Is there any way to measure the quality and appeal/aesthetic of an audio clip? The quality quantifies how good the sound is, ie., the lower the noise the better the quality is. Whereas the appeal/aesthetic measures how appealing the sound is to the human. There exists some work for image quality and aesthetic assessment like NIMA, but not for sound/audio. Any method or references will be helpful.

Saikat
  • 1,209
  • 3
  • 16
  • 30
  • 1
    appeal is necessarily tied to current vibes of the person so any metric of a given clip can only be measured if at all only after assessing the person ... if that was possible the resultant metric would only be valid for the point in time of that listening and wildly invalid at other times and at all times for other people – Scott Stensland Nov 17 '19 at 15:24

2 Answers2

2

We recently published a PESQ variant for the PyTorch framework, you can find it here: https://github.com/audiolabs/torch-pesq

This allows you to use an perceptual metric for wideband speech quality in context of deep learning and generate gradients for your training.

bytesnake
  • 21
  • 3
1

Measurements of audio quality or asthetic is done both with and without machine learning. However most of the work focuses on speech reproduction, much less on general audio.

One can conduct listening tests, where a panel of human asessors listen to audio and give their score, to establish a Mean Opinion Score (MOS). There exists several standards for conducting these, such as MUSHRA. Such subjective scores form the basis of developing "objective metrics", which are algorithmic ways to estimate qualities of the audio. Some early examples are PESQ for Speech Quality (ITU standard since 2001) and PEAQ for Audio Quality (ITU standard since 1998). More advanced include POLQA (ITU standard since 2011) and ViSQOLAudio (proposed in research).

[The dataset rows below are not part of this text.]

/-- Lots of a cabinet free on a tile in a transit: its bound lots not in use; on its owned lane the lots whose cycles no plan of
its TIMELY and BULK work takes (R249). -/
def ownFree (s : State) (t tau cab : Nat) : Nat :=
  let sliced := (((booked s t tau).filter (fun e => e.2.2.lots == 0)).map (·.2.2.cycles)).sum
  let lots := match laneOwner s t with
    | some _ => min (ownLots s t cab) ((windowCycles (s.tile t).point - sliced) / lotCycles)
    | none => ownLots s t cab
  lots - ownUsed s t tau cab

/-- The tile, of those a job may use, and the kind of lots a PROMPT job takes in a transit: first the lanes its cabinet owns
(R249), then the tiles of the class in ascending number (R70). -/
def promptTile (s : State) (x : Job) (tau : Nat) (may : Nat → Bool) : Option (Nat × Bool) :=
  let cab := cabOfFn s x.fn
  let k := lotsNeeded x.cost
  let ts := (tilesOfClass x.engine).filter may
  match (ts.filter (fun t => laneOwner s t == some cab) ++ ts.filter (fun t => laneOwner s t != some cab)).find? (fun t => decide (k ≤ ownFree s t tau cab)) with
  | some t => some (t, true)
  | none => (ts.find? (fun t => decide (k ≤ unreservedFree s t tau))).map (fun t => (t, false))

/-- Engine cycles of a tile free for a sliced plan in a transit: on a pooled tile what the bound lots and the plans leave, on an
owned lane what its owner's plans leave (R70, R249). -/
def timelyRoom (s : State) (t tau j : Nat) : Nat :=
  match laneOwner s t with
  | some _ => windowCycles (s.tile t).point - bookedCycles s t tau j
  | none => windowCycles (s.tile t).point - lotsOn (heldLots s (tileClass t)) t * lotCycles - bookedFree s t tau j

/-- Lay a job's remaining cycles from a transit on, at most `fuel` transits; none where they do not fit. While a change of the
tile's point is planned it takes single-slice work alone (R78). -/
def layOut (s : State) (x : Job) (j t : Nat) : Nat → Nat → Nat → Option (List Booking)
  | 0, _, _ => none
  | fuel + 1, tau, left =>
    let room := timelyRoom s t tau j
    if left ≤ room ∧ linkFits s x j tau ∧ needsFit s x j tau left ∧ !commitBars s tau
        ∧ (left = x.cost ∨ left = 0 ∨ (!bankATaken s t tau j && (s.tile t).planned.isNone)) then
      some [{ transit := tau, tile := t, cycles := left, lots := 0, own := false, last := true }]
    else
      let give := if bankATaken s t tau j || (s.tile t).planned.isSome then 0 else needCap s x j tau (min (left - 1) room)
      (layOut s x j t fuel (tau + 1) (left - give)).map (fun l =>
        if give = 0 then l else { transit := tau, tile := t, cycles := give, lots := 0, own := false, last := false } :: l)

/-- Tiles an account covers (R69, R249). -/
def accountTiles (s : State) : Account → List Nat
  | .lane t => [t]
  | .own _ cls => pooledTiles s cls
  | .free cls => pooledTiles s cls

/-- The share of an account for a class of work: TIMELY 16 and BULK 256 times it is the horizon (R69). -/
def accountLimit (s : State) (a : Account) (bulk : Bool) : Nat :=
  let per := match a with
    | .lane t => laneCycles s t
    | .own cab cls => if bulk then (effShares s cls cab).2 else (effShares s cls cab).1
    | .free cls => unreservedCycles s cls
  (if bulk then 256 else 16) * per

/-- Has an account room for a cost? -/
def hasRoom (s : State) (a : Account) (bulk : Bool) (c : Nat) : Bool :=
  decide (chargeOf s a bulk + c ≤ accountLimit s a bulk)

/-- The accounts of a job in their fixed order (R69). -/
def accountsOf (s : State) (x : Job) : List Account :=
  let cab := cabOfFn s x.fn
  (if x.engine = 0 then (s.car.active.owned.filter (fun o => o.2 == cab)).map (fun o => .lane o.1) else [])
    ++ [.own cab x.engine, .free x.engine]

/-- May a tile take the job: one that has been costed runs only at the point it was costed at (R78). -/
def atPoint (s : State) (x : Job) (t : Nat) : Bool := bookable s t && (x.account.isNone || (s.tile t).point == x.point)

/-- A TIMELY plan from a transit on, on the tiles of an account, that meets a last transit. The section does not say which tile
takes it, nor that a plan stays on one: the model lays it whole on the lowest tile that takes it (DESIGN CHOICE, log 71). -/
def planBy (s : State) (x : Job) (j : Nat) (a : Account) (from_ last : Nat) : Option (List Booking) :=
  ((accountTiles s a).filter (atPoint s x)).findSome? (fun t => layOut s x j t (last + 1 - from_) from_ x.remaining)

/-- The last transit in which the final slice of a TIMELY job may run. R65 asks for the result within 16 transits of D, and the
model takes that as a final slice no later than transit L(D) + 15, whose commit is over within the bound (DESIGN CHOICE, log 75). -/
def timelyLast (x : Job) : Nat := x.bellD / transitCycles + 15

/-- The lanes of a class a cabinet owns. -/
def lanesOf (s : State) (cls cab : Nat) : List Nat :=
  if cls = 0 then (s.car.active.owned.filter (fun o => o.2 == cab)).map (·.1) else []

/-- PROMPT lots of a cabinet's reservation in a class (R67): the bound ones, and all of its owned lanes. -/
def lotsReserved (s : State) (cls cab : Nat) : Nat :=
  ((s.car.active.lots.filter (fun l => l.cls == cls && l.cab == cab)).map (·.lots)).sum + lotsAt 0 * (lanesOf s cls cab).length

/-- Lots of its own a cabinet uses in a class in a transit. -/
def lotsInUse (s : State) (cls cab tau : Nat) : Nat :=
  (((bookings s).filter (fun e => e.2.2.transit == tau && e.2.2.own && tileClass e.2.2.tile == cls && cabOfFn s e.2.1.fn == cab)).map
    (·.2.2.lots)).sum

/-- Is a job within its cabinet's reservation (R69, R70): the lots left of it, or the room its accounts would have at full
capacity? -/
def withinReservation (s : State) (x : Job) : Bool :=
  let cab := cabOfFn s x.fn
  if x.desc.cls = 0 then
    decide (lotsNeeded x.cost + lotsInUse s x.engine cab (s.time.L + 1) ≤ lotsReserved s x.engine cab)
  else
    decide (chargeOf s (.own cab x.engine) false + x.cost ≤ 16 * (nominalShares s x.engine cab).1)
      || (lanesOf s x.engine cab).any (fun t => decide (chargeOf s (.lane t) false + x.cost ≤ 16 * windowCycles 0))

/-- The answer of a job that finds no place: POLICY_SHORTFALL within its reservation while capacity has fallen,
BUDGET_EXCEEDED otherwise (R69, R70); BUDGET_EXCEEDED where only masking bits were missing and their allowance is at its nominal
value (R248). -/
def noPlaceStatus (s : State) (x : Job) (maskOnly : Bool) : Nat :=
  if !maskOnly && withinReservation s x && shortfall s x.engine then 0x4008 else 0x4004

/-- The refusal of a job for want of budget: class, cost and point (R172); while the DRBG is blocked a job that draws on it
ends POLICY_SHORTFALL with W0 = 0 (R248, R324). `maskOnly` says that masking bits alone were missing. -/
def refuseBudget (j : Nat) (x : Job) (maskOnly : Bool) (s : State) : State :=
  let pt := (bestPoint s x.engine).getD 3
  let a := if drawsRandom x && !drbgServes s then (0x4008, 0, x.cost, pt) else (noPlaceStatus s x maskOnly, x.engine, x.cost, pt)
  modJob j (fun y => { y with answer := some a, plan := [] }) s

/-- The job without its need of masking bits (R247). -/
def unmasked (x : Job) : Job := { x with needs := x.needs.set 0 0 }

/-! ### Records and slots reserved at admission (R259, R291) -/

/-- Do two byte ranges meet? -/
def bytesMeet (a n b m : Nat) : Bool := decide (0 < n ∧ 0 < m ∧ a < b + m ∧ b < a + n)

/-- The lowest result slot of a cabinet that is neither occupied nor reserved (R259). -/
def freeResult (s : State) (cab : Nat) : Option Nat :=
  (List.range 64).find? (fun i => !Tab.has s.eng.results (64 * cab + i)
    && !((liveJobs s).any (fun e => e.2.gotSlot == some i && cabOfFn s e.2.fn == cab)))

/-- Handle records a cabinet holds, live or pending (R291). -/
def heHeld (s : State) (cab : Nat) : Nat :=
  (s.eng.handles.filter (fun e => e.2.cab == cab)).length + ((liveJobs s).filter (fun e => e.2.gotHe.isSome && cabOfFn s e.2.fn == cab)).length

/-- The lowest handle record that is neither live nor pending. -/
def freeHe (s : State) : Option Nat :=
  (List.range 16384).find? (fun i => !Tab.has s.eng.handles i && !((liveJobs s).any (fun e => e.2.gotHe == some i)))

/-- Does an output range meet the range of a live or pending handle (R292)? -/
def backTaken (s : State) (a n : Nat) : Bool :=
  s.eng.handles.any (fun e => bytesMeet a n e.2.back e.2.backLen)
    || (liveJobs s).any (fun e => e.2.gotHe.isSome && e.2.wantHe.any (fun r => bytesMeet a n r.1 r.2))

/-- What a job reserves at admission, or the answer that refuses it. -/
def claim (s : State) (x : Job) : Except (Nat × Nat × Nat × Nat) (Option Nat × Option Nat) :=
  let cab := cabOfFn s x.fn
  if x.wantSlot then
    match freeResult s cab with
    | some i => .ok (some i, none)
    | none => .error (0x4001, 0, 0, 0)
  else
    match x.wantHe with
    | none => .ok (none, none)
    | some (a, n) =>
      if backTaken s a n then .error (0x2001, 48, 0, 0)
      else if 2048 ≤ heHeld s cab then .error (0x4011, 0, 0, 0)
      else
        match freeHe s with
        | some i => .ok (none, some i)
        | none => .error (0x4011, 0, 0, 0)

/-- Plan a queued job; where the plan admits it, it takes its reservations or is refused from the state before. -/
def claiming (plan : Nat → State → State) (j : Nat) (s : State) : State :=
  match s.jobOf j with
  | none => s
  | some x =>
    let s' := plan j s
    if x.st = .queued ∧ (s'.jobOf j).any (fun y => y.st == .admitted && y.answer.isNone) then
      match claim s x with
      | .ok g => modJob j (fun y => { y with gotSlot := g.1, gotHe := g.2 }) s'
      | .error a => modJob j (fun y => { y with answer := some a }) s
    else s'

/-- May the last slice of a job stand in a transit: its output fits the link (R76), and no commit of an image bars it (R131)? (DEDUCED, log 63). -/
def lastFits (s : State) (x : Job) (j tau : Nat) : Bool := linkFits s x j tau && !commitBars s tau

/-- The first transit from `tau` on, at most `n` of them, that may hold the last slice of a control job (R76, R131) (DEDUCED, log 63). -/
def controlTransit (s : State) (x : Job) (j tau n : Nat) : Option Nat :=
  ((List.range n).map (tau + ·)).find? (lastFits s x j)

/-- Plan one PROMPT job (R64, R69, R70, R76, R131). -/
def planPrompt (j : Nat) (s : State) : State :=
  match s.jobOf j with
  | none => s
  | some x =>
    match x.missing with
    | some page => modJob j (fun y => { y with answer := some (0x7005, page, 0, 0) }) s
    | none =>
      if !x.staged then
        -- the last planning tail is the first that starts at or after D + 7,168 (R64)
        if x.bellD + 7168 ≤ s.time.L * transitCycles + 22528 then modJob j (fun y => { y with answer := some (0x2011, 0, 0, 0) }) s else s
      else if x.plane = 0 ∧ promptLimit s x.engine < x.cost then modJob j (fun y => { y with answer := some (0x2010, 0, 0, 0) }) s
      else if !lastFits s x j (s.time.L + 1) then refuseBudget j x false s
      else if x.plane = 1 then
        modJob j (fun y => { y with
          st := .admitted,
          plan := [{ transit := s.time.L + 1, tile := 1000, cycles := 0, lots := 0, own := false, last := true }] }) s
      else
        match promptTile s x (s.time.L + 1) (bookable s) with
        | some (t, own) =>
          if needsFit s x j (s.time.L + 1) x.cost then
            modJob j (fun y => { y with
              st := .admitted, tile := some t, point := (s.tile t).point,
              plan := [{ transit := s.time.L + 1, tile := t, cycles := x.cost, lots := lotsNeeded x.cost, own := own, last := true }] }) s
          else refuseBudget j x (needsFit s (unmasked x) j (s.time.L + 1) x.cost) s
        | none => refuseBudget j x false s

/-- Reserve the drawer of a multi-slice job (R72). -/
def reserveDrawer (j n : Nat) (s : State) : State :=
  modJob j (fun x => { x with granules := n }) { s with orr := { s.orr with drawerFree := s.orr.drawerFree - n } }

/-- Granules of a drawer of a class (R72). -/
def drawerSize (cls : Nat) : Nat := if cls = 0 then 1 else if cls = 1 then 2 else if cls = 2 then 64 else 16

/-- Is a job multi-slice under a plan (R57): its whole cost does not stand in one transit? A commit-only last slice needs no
drawer of its own. -/
def multiSlice (x : Job) (plan : List Booking) : Bool :=
  !x.commitOnly && (decide (1 < plan.length) || plan.any (fun b => !b.last) || x.remaining != x.cost)

/-- The drawer a job still needs under a plan (R72). -/
def drawerNeed (x : Job) (plan : List Booking) : Nat := if multiSlice x plan && x.granules == 0 then drawerSize x.engine else 0

/-- Admit a job with a plan on an account: charge it, reserve its drawer where it has more than one slice, and defer it
where it does not end in the next transit (R62, R69, R72). -/
def admitWith (j : Nat) (a : Account) (plan : List Booking) (s : State) : State :=
  match s.jobOf j with
  | none => s
  | some x =>
    let g := drawerNeed x plan
    if s.orr.drawerFree < g then modJob j (fun y => { y with answer := some (0x4002, g, 0, 0), plan := [] }) s
    else
      let s := reserveDrawer j g s
      let s := setCharge a (x.desc.cls == 2) (chargeOf s a (x.desc.cls == 2) + x.cost) s
      let lastT := ((plan.getLast?).map (·.transit)).getD (s.time.L + 1)
      let t := ((plan.head?).map (·.tile)).getD 0
      modJob j (fun y => { y with
        st := .admitted, account := some a, plan := plan, tile := some t, point := (s.tile t).point,
        expect := some lastT, deferDue := decide (s.time.L + 1 < lastT) }) s

/-- The first account of a TIMELY job that has room and whose tiles take a plan that meets the deadline (R69). -/
def accountPlan (s : State) (x : Job) (j : Nat) : Option (Account × List Booking) :=
  (accountsOf s x).findSome? (fun a =>
    if hasRoom s a false x.cost then (planBy s x j a (s.time.L + 1) (timelyLast x)).map (fun p => (a, p)) else none)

The last years several papers have shown that one can learn such metrics using deep neural networks. For speech quality, one recent paper (2019) is Intrusive and Non-Intrusive Perceptual Speech Quality Assessment Using a Convolutional Neural Network.

The only learned evaluation I have found for general Audio Quality or music quality is Fréchet Audio Distance.

Jon Nordby
  • 5,494
  • 1
  • 21
  • 50